(Dataset items)
-.-.-

end Sys2Proof.Machine
end

section
/-! PROOFS. The port interface (R110, R111): the nine addresses without a wrap, the port transaction each point of a
running request makes, and the table of R62 held by every one of them. -/

namespace Sys2Proof.Machine

variable {s t : State}

/-! ### Port addresses -/

/-- A port's address does not reach `2^16`: an offset is at most 7, and that of `P_CTL` is 0 (R110). -/
theorem base_add_offset_lt (hbase : s.cmdBase.toNat ≤ 0xFFF8) (p : PortName) :
    (p.base s.cmdBase s.ctlBase).toNat + p.offset < 2 ^ 16 := by
  have hctl := s.ctlBase.isLt
  cases p <;> simp only [PortName.base, PortName.offset] <;> omega

/-- While `CMD_BASE <= 0xFFF8` a port's address is exact (R110; log entry 20). -/
theorem portAddr_toNat (hbase : s.cmdBase.toNat ≤ 0xFFF8) (p : PortName) :
    (s.portAddr p).toNat = (p.base s.cmdBase s.ctlBase).toNat + p.offset := by
  have hlt := base_add_offset_lt hbase p
  have hoff : (BitVec.ofNat 16 p.offset).toNat = p.offset := Nat.mod_eq_of_lt (by omega)
  unfold State.portAddr PortName.address
  rw [BitVec.toNat_add_of_lt (by rwa [hoff]), hoff]

/-- Settles O33: the bound on CMD_BASE of a legal state keeps every sum below `2^16`. -/
theorem portAddressesExact : Obligations.PortAddressesExact := by
  intro s h
  have hexact := portAddr_toNat h.base
  exact ⟨hexact .data, hexact .errFeat, hexact .secCnt, hexact .lba0, hexact .lba1, hexact .lba2, hexact .drvSel,
    hexact .statCmd, hexact .ctl⟩

/-! ### The values the unit writes to its ports -/

/-- Bits 7:4 of a drive-select byte are 1111 (R89). -/
theorem driveSelectByte_high (lba : Word64) : (driveSelectByte lba).extractLsb' 4 4 = 0xF#4 := by
  have hnibble : ∀ n : BitVec 4, (0xF0#8 ||| BitVec.setWidth 8 n).extractLsb' 4 4 = 0xF#4 := by decide
  exact hnibble _

/-- The byte of a count from 1 to 255 is not 0 (R90). -/
theorem sectorCountByte_ne_zero {n : Word16} (hpos : 0 < n.toNat) (hmax : n.toNat ≤ 255) : sectorCountByte n ≠ 0#8 := by
  intro hzero
  have hbyte : n.toNat % 256 = 0 := by simpa [sectorCountByte] using congrArg BitVec.toNat hzero
  omega

/-- A leg programs at most 255 sectors (R182, R204, R256). -/
theorem State.TransferOk.legCount_le (ht : s.TransferOk) (l : Leg) : (s.legCount l).toNat ≤ 255 := by
  cases l with
  | read => exact ht.sectorsMax
  | snapStart => exact Nat.one_le_ofNat
  | snapEnd => exact Nat.one_le_ofNat
  | write => exact ht.sectorsMax

/-! ### The transactions the table of R62 permits at a point -/

/-- The port transaction `x` is one that the unit may make in a step from `s`: what R111 and R62 say of it, with the point
of the request that `P_CTL` and each direction of `P_DATA` belong to. -/
structure State.Permits (s : State) (x : PortTx) : Prop where
  lawful : x.lawful = true
  addr : x.addr = s.portAddr x.port
  control : x.port = .ctl → s.seq = .run .initControl
  dataRead : (∃ a v, x = .in16 a v) → ∃ l, l ≠ .write ∧ s.seq = .run (.leg l .xfer)
  dataWrite : (∃ a v, x = .out16 a v) → s.seq = .run (.leg .write .xfer)

/-- `t` comes after `s` with one port transaction, a permitted one. -/
def State.onePermitted (s t : State) : Prop := ∃ x, s.oneTransaction x t ∧ s.Permits x

/-- A status read is permitted everywhere (R62). -/
theorem permits_statusRead (s : State) (v : Byte) : s.Permits (.in8 .statCmd (s.portAddr .statCmd) v) where
  lawful := rfl
  addr := rfl
  control := nofun
  dataRead := by rintro ⟨_, _, hx⟩; cases hx
  dataWrite := by rintro ⟨_, _, hx⟩; cases hx

/-- A lawful byte may be written to every port but `P_CTL`, and to `P_CTL` at INIT's control write (R62, R130). -/
theorem permits_byteWrite {p : PortName} {v : Byte} (hlawful : (PortTx.out8 p (s.portAddr p) v).lawful = true)
    (hctl : p = .ctl → s.seq = .run .initControl) : s.Permits (.out8 p (s.portAddr p) v) where
  lawful := hlawful
  addr := rfl
  control := hctl
  dataRead := by rintro ⟨_, _, hx⟩; cases hx
  dataWrite := by rintro ⟨_, _, hx⟩; cases hx

/-- A device command's byte may be written to `P_STATCMD` (R92, R62). -/
theorem permits_command {c : Instr} (hc : c.format = .devcmd8) (s : State) :
    s.Permits (.out8 .statCmd (s.portAddr .statCmd) (encode c)) := by
  refine permits_byteWrite ?_ nofun
  cases c with
  | readSectors => rfl
  | writeSectors => rfl
  | cacheFlush => rfl
  | _ => cases hc

theorem Leg.command_format (l : Leg) : l.command.format = .devcmd8 := by
  cases l <;> rfl

/-- A data read is permitted in READ's data phase and the snapshots' (R62, R201, R204). -/
theorem permits_dataRead {l : Leg} (hl : l ≠ .write) (hs : s.seq = .run (.leg l .xfer)) (v : Word16) :
    s.Permits (.in16 (s.portAddr .data) v) where
  lawful := rfl
  addr := rfl
  control := nofun
  dataRead := fun _ => ⟨l, hl, hs⟩
  dataWrite := by rintro ⟨_, _, hx⟩; cases hx

/-- A data write is permitted in WRITE's data phase (R62, R224). -/
theorem permits_dataWrite (hs : s.seq = .run (.leg .write .xfer)) (v : Word16) :
    s.Permits (.out16 (s.portAddr .data) v) where
  lawful := rfl
  addr := rfl
  control := nofun
  dataRead := by rintro ⟨_, _, hx⟩; cases hx
  dataWrite := fun _ => hs

/-! ### The transaction of each point -/

/-- A poll is one status read (R180, R181). -/
theorem poll_oneTransaction (done : Byte → Bool) (pt : Point) (s : State) :
    s.oneTransaction (.in8 .statCmd (s.portAddr .statCmd) (s.device.in8 .statCmd).1) (poll done pt s) := by
  unfold poll
  split <;> rfl

theorem poll_onePermitted (done : Byte → Bool) (pt : Point) (s : State) : s.onePermitted (poll done pt s) :=
  ⟨_, poll_oneTransaction done pt s, permits_statusRead s _⟩

/-- A lawful write of a command-block register is one permitted transaction (R182). -/
theorem programStep_onePermitted {p : PortName} {v : Byte} {pt : Point} (hctl : p ≠ .ctl)
    (hlawful : (PortTx.out8 p (s.portAddr p) v).lawful = true) : s.onePermitted (programStep p v pt s) :=
  ⟨_, rfl, permits_byteWrite hlawful fun hp => absurd hp hctl⟩

/-- INIT's status read is one transaction, whatever it answers (R130). -/
theorem initStatusStep_onePermitted (s : State) : s.onePermitted (initStatusStep s) := by
  refine ⟨.in8 .statCmd (s.portAddr .statCmd) (s.device.in8 .statCmd).1, ?_, permits_statusRead s _⟩
  unfold initStatusStep
  split <;> rfl

/-- INIT's control write puts 0 to `P_CTL` (R94, R130). -/
theorem initControlStep_onePermitted (hs : s.seq = .run .initControl) : s.onePermitted (initControlStep s) :=
  ⟨_, rfl, permits_byteWrite (p := .ctl) (v := deviceControlByte) rfl fun _ => hs⟩

/-- The loop update after a data word makes no transaction when the end of the phase makes none. -/
theorem nextWord_trace {l : Leg} {done : State → State} (hdone : (done s).trace = s.trace) :
    (nextWord l done s).trace = s.trace := by
  rcases nextWord_cases l done s with e | e | e <;> rw [e]
  exacts [rfl, rfl, hdone]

-.-.-

■ **EXERCISE AIM**: Taking the entries above, restate exactly those lines that fall between the line with "cacheFlush => rfl" and the line with "transaction (R182). -/", keeping both of those lines too.

■ **EXPECTED ANSWER**:
  | cacheFlush => rfl
  | _ => cases hc

theorem Leg.command_format (l : Leg) : l.command.format = .devcmd8 := by
  cases l <;> rfl

/-- A data read is permitted in READ's data phase and the snapshots' (R62, R201, R204). -/
theorem permits_dataRead {l : Leg} (hl : l ≠ .write) (hs : s.seq = .run (.leg l .xfer)) (v : Word16) :
    s.Permits (.in16 (s.portAddr .data) v) where
  lawful := rfl
  addr := rfl
  control := nofun
  dataRead := fun _ => ⟨l, hl, hs⟩
  dataWrite := by rintro ⟨_, _, hx⟩; cases hx

/-- A data write is permitted in WRITE's data phase (R62, R224). -/
theorem permits_dataWrite (hs : s.seq = .run (.leg .write .xfer)) (v : Word16) :
    s.Permits (.out16 (s.portAddr .data) v) where
  lawful := rfl
  addr := rfl
  control := nofun
  dataRead := by rintro ⟨_, _, hx⟩; cases hx
  dataWrite := fun _ => hs

/-! ### The transaction of each point -/

/-- A poll is one status read (R180, R181). -/
theorem poll_oneTransaction (done : Byte → Bool) (pt : Point) (s : State) :
    s.oneTransaction (.in8 .statCmd (s.portAddr .statCmd) (s.device.in8 .statCmd).1) (poll done pt s) := by
  unfold poll
  split <;> rfl

theorem poll_onePermitted (done : Byte → Bool) (pt : Point) (s : State) : s.onePermitted (poll done pt s) :=
  ⟨_, poll_oneTransaction done pt s, permits_statusRead s _⟩

/-- A lawful write of a command-block register is one permitted transaction (R182). -/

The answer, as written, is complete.